Dan kini, setelah berbulan-bulan mengenalnya, Itachi tidak tahu bagaimana cara mengeluarkan gadis itu dari otaknya. Gadis cantik itu menorehkan namanya di seluruh rencana masa depan yang dimilikinya. Yamanaka Ino membuat Itachi memiliki mimpinya sendiri, untuk pertama kali. Dan ia ingin memuwujudkan mimpi itu, hanya dengannya.
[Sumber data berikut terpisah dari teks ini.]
-- ==== Sys2Proof/Laws/MovesEccOps2.lean ====
section
/-! SUPPORT. What each operation of Machine/EccOps2.lean may change. -/

set_option linter.unreachableTactic false
set_option linter.unusedTactic false
set_option linter.unusedVariables false

namespace Sys2Proof.Machine

theorem rewriteWord_moves (s : State) (tier2 : Bool) (frame : Nat) (k : Nat) {k0 : Nat} {z0 : State} (hz : Moves k0 z0 s) (hk0 : 8448 &&& k0 = 8448) :
    Moves k0 z0 (rewriteWord s tier2 frame k) := by
  refine hz.trans ?_
  clear hz
  unfold rewriteWord
  repeat' first
    | with_reducible exact Moves.refl _ _
    | with_reducible assumption
    | with_reducible exact mask_le hk0 (by decide)
    | with_reducible apply Moves.ite
    | with_reducible apply Moves.ite_fst
    | with_reducible (apply State.setMem_moves (hm := fun w => memDrop_wf _ _ (memWf_t1 w)))
    | with_reducible (apply State.setMem_moves (hm := fun w => memDrop_wf _ _ (memWf_t2 w)))
    | with_reducible (apply State.setMem_moves (hm := fun w => memDrop_wf _ _ (tierMem_wf _ w)))
    | with_reducible (apply State.setMem_moves (hm := fun w => memPutAll_wf _ _ (memWf_t1 w)))
    | with_reducible (apply State.setMem_moves (hm := fun w => memPutAll_wf _ _ (memWf_t2 w)))
    | with_reducible (apply State.setMem_moves (hm := fun w => memPutAll_wf _ _ (tierMem_wf _ w)))
    | with_reducible (apply State.setMem_moves (hm := fun w => copyPage_wf _ _ _ (memWf_t1 w)))
    | with_reducible (apply State.setMem_moves (hm := fun w => copyPage_wf _ _ _ (memWf_t2 w)))
    | with_reducible (apply State.setMem_moves (hm := fun w => memPutOpt_wf _ _ (memWf_t1 w)))
    | with_reducible (apply State.setMem_moves (hm := fun w => memPutOpt_wf _ _ (memWf_t2 w)))
    | with_reducible (apply clearMarks_moves)
    | with_reducible (apply Moves.foldl)
    | with_reducible (apply Moves.foldl_fst)
    | with_reducible (apply Moves.of_eq; assumption)
    | with_reducible intro _
    | dsimp only
    | split

theorem writeBack_moves (s : State) {k0 : Nat} {z0 : State} (hz : Moves k0 z0 s) (hk0 : 8448 &&& k0 = 8448) :
    Moves k0 z0 (writeBack s) := by
  refine hz.trans ?_
  clear hz
  unfold writeBack
  repeat' first
    | with_reducible exact Moves.refl _ _
    | with_reducible assumption
    | with_reducible exact mask_le hk0 (by decide)
    | with_reducible apply Moves.ite
    | with_reducible apply Moves.ite_fst
    | with_reducible (apply State.modEcc_moves)
    | with_reducible (apply rewriteWord_moves)
    | with_reducible (apply Moves.foldl)
    | with_reducible (apply Moves.foldl_fst)
    | with_reducible (apply Moves.of_eq; assumption)
    | with_reducible intro _
    | dsimp only
    | split

theorem testDecode_moves (s : State) (key : Nat) {k0 : Nat} {z0 : State} (hz : Moves k0 z0 s) (hk0 : 8192 &&& k0 = 8192) :
    Moves k0 z0 (testDecode s key).1 := by
  refine hz.trans ?_
  clear hz
  unfold testDecode
  repeat' first
    | with_reducible exact Moves.refl _ _
    | with_reducible assumption
    | with_reducible exact mask_le hk0 (by decide)
    | with_reducible apply Moves.ite
    | with_reducible apply Moves.ite_fst
    | with_reducible (apply State.modEcc_moves)
    | with_reducible (apply Moves.foldl)
    | with_reducible (apply Moves.foldl_fst)
    | with_reducible (apply Moves.of_eq; assumption)
    | with_reducible intro _
    | dsimp only
    | split

theorem testDecode_pmoves (s : State) (key : Nat) {z1 : State} {y1 : WordClass × Nat × Nat × Nat × WordLoc} (he : (testDecode s key) = (z1, y1)) {k0 : Nat} {z0 : State} (hz : Moves k0 z0 s) (hk0 : 8192 &&& k0 = 8192) :
    Moves k0 z0 z1 := by
  simpa only [he] using testDecode_moves s key hz hk0

theorem testTouch_moves (s : State) (key : Nat) {k0 : Nat} {z0 : State} (hz : Moves k0 z0 s) (hk0 : 384 &&& k0 = 384) :
    Moves k0 z0 (testTouch s key) := by
  refine hz.trans ?_
  clear hz
  unfold testTouch
  repeat' first
    | with_reducible exact Moves.refl _ _
    | with_reducible assumption
    | with_reducible exact mask_le hk0 (by decide)
    | with_reducible apply Moves.ite
    | with_reducible apply Moves.ite_fst
    | with_reducible (apply State.modDl_moves)
    | with_reducible (apply State.setFrame_moves)
    | with_reducible (apply State.setHandle_moves)
    | with_reducible (apply Moves.foldl)
    | with_reducible (apply Moves.foldl_fst)
    | with_reducible (apply Moves.of_eq; assumption)
    | with_reducible intro _
    | dsimp only
    | split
Oleh karena itu, setelah Itachi menghabiskan separuh dari makanan pencuci mulut di piringnya dan menyesap anggur merah di gelasnya ia meraih tangan Ino, menggenggamnya, setelah perhatian gadis itu tertuju padanya, Itachi memberanikan diri kemudian berkata.
"Ino," diam-diam pria itu menarik nafas sesaat sebelum melanjutkan, "aku ingin kau menjadi orang pertama yang kulihat ketika membuka mata di pagi hari."
~.
Di malam yang sama...
Memecah keheningan yang canggung wanita berumur 25 tahun itu berkata, "kita sudah sampai."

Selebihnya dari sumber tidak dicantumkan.